Non-UK residents are defined as individuals who have spent fewer than 183 days in the country during the 12 months preceding the purchase. However, if they stay in the UK for at least 183 days following the purchase, they may qualify for a refund of the surcharge.
This surcharge is not exclusive to foreign nationals; it also applies to UK citizens who do not meet the residency requirement. In joint purchases, if at least one buyer is a non-UK resident, the surcharge is triggered.

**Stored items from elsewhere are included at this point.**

-- ==== Sys2Proof/Machine/MemoryAccess.lean ====
section
/-! DEFINITION. Load and store (45_memory_access.md). The address is the resolved operand, as it is (R35). -/

namespace Sys2Proof.Machine

/-- `rmem` (R130): the cell is copied whole and not resolved again. -/
def execRmem (d a : Operand) (s : State) : Result :=
  s.finish do
    let r ← dst d
    let addr ← s.val a
    let v ← s.memRead addr
    pure ((s.writeReg r v).advance 3)

/-- `wmem` (R131): address first, data second. -/
def execWmem (a b : Operand) (s : State) : Result :=
  s.finish do
    let addr ← s.val a
    let v ← s.val b
    let t ← s.memWrite addr v
    pure (t.advance 3)

end Sys2Proof.Machine
end

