-- ==== Sys2Proof/Machine/Load.lean ====
section
/-! DEFINITION. Reset and image load as one event (70_reset_and_hazards.md rule R190), and the image's word format
(20_memory.md rule R38). What is refused here is refused before the machine exists: the loader's errors, not faults of the core. -/

namespace Sys2Proof.Machine

/-- Why no machine is built from an image (R38). -/
inductive LoadError where
  /-- The file has an odd number of bytes. -/
  | oddTrailingByte
  /-- The image has more words than memory has cells. -/
  | imageTooLong (words memSize : Nat)
deriving DecidableEq, Repr

/-- The image words of a file's bytes: the byte at the lower offset is bits 7..0 (R38). -/
def wordsOfBytes : List Byte → Except LoadError (List Word)
  | [] => .ok []
  | [_] => .error .oddTrailingByte
  | lo :: hi :: rest => do
    let ws ← wordsOfBytes rest
    pure (BitVec.ofNat 16 (lo.toNat + 256 * hi.toNat) :: ws)

/-- The bytes of an image's words (R38). -/
def bytesOfWords : List Word → List Byte
  | [] => []
  | w :: ws => w.setWidth 8 :: (w >>> 8).setWidth 8 :: bytesOfWords ws

/-- Reset (R190): the state of R25 for an image, the machine's parameters and an Input Source. Nothing of an earlier run is an
argument, so nothing of it is left. -/
def boot (params : Params) (image : List Word) (input : List InputEvent) (inputTail : InputTail) : Except LoadError State :=
  if image.length ≤ params.memSize.val then
    .ok { State.reset with
      mem := Memory.writeList [] 0 image
      params := params
      input := input
      inputTail := inputTail }
  else .error (.imageTooLong image.length params.memSize.val)

end Sys2Proof.Machine
end

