-- ==== Sys2Proof/Machine/Trace.lean ====
section
/-! DEFINITION. The assembly notation of one instruction (30_encoding.md rule R67) and the optional trace hook (R69, R181).
Both are functions OF a state: `step` calls neither, so neither alters execution. -/

namespace Sys2Proof.Machine

/-- A literal as its decimal value, a register as `r<index>`, an invalid word as its decimal value (R67, R69). -/
def renderOperand : Operand → String
  | .lit v => toString v.toNat
  | .reg r => "r" ++ toString r.val
  | .invalid w => toString w.toNat

/-- An instruction as its mnemonic and its operands in memory order, separated by spaces (R67). -/
def renderInstr (i : Instr) : String := " ".intercalate (i.mnemonic :: i.operands.map renderOperand)

/-- A trace record `(ip, mnemonic, operand strings)` (R69). -/
structure TraceRecord where
  ip : Word
  mnemonic : String
  operands : List String
deriving DecidableEq, Repr

/-- The record emitted immediately before a step executes a decoded instruction; none when the step executes none (R69, R181). -/
def State.traceRecord (s : State) : Option TraceRecord :=
  match s.startStep with
  | .execute i => some { ip := s.pc, mnemonic := i.mnemonic, operands := i.operands.map renderOperand }
  | .over _ => none

end Sys2Proof.Machine
end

What are landlord stamp duty rebates?
A legal precedent has established that if a property is deemed uninhabitable at the time of completion, it may not be classified as a dwelling for the purposes of stamp duty.
Landlords who take on a mortgage for a property that is uninhabitable at the time of purchase should seek legal advice, as they may be eligible for a stamp duty refund
Can I get a stamp duty surcharge refund if I sell my other property?
You might be eligible for a stamp duty surcharge refund if you:
Paid the higher rate because you owned another property when you bought your new home, but later sold your previous main residence.
The sale happens within 36 months of buying the new property.
To claim the refund you will need to submit an SDLT refund claim to HMRC (usually through the Gov.uk website.)
You must claim within 12 months of selling your old home or within 12 months of the SDLT filing date – whichever is later.
Refunds typically apply only to main residence replacements, not to buy-to-let investments that remain as additional properties.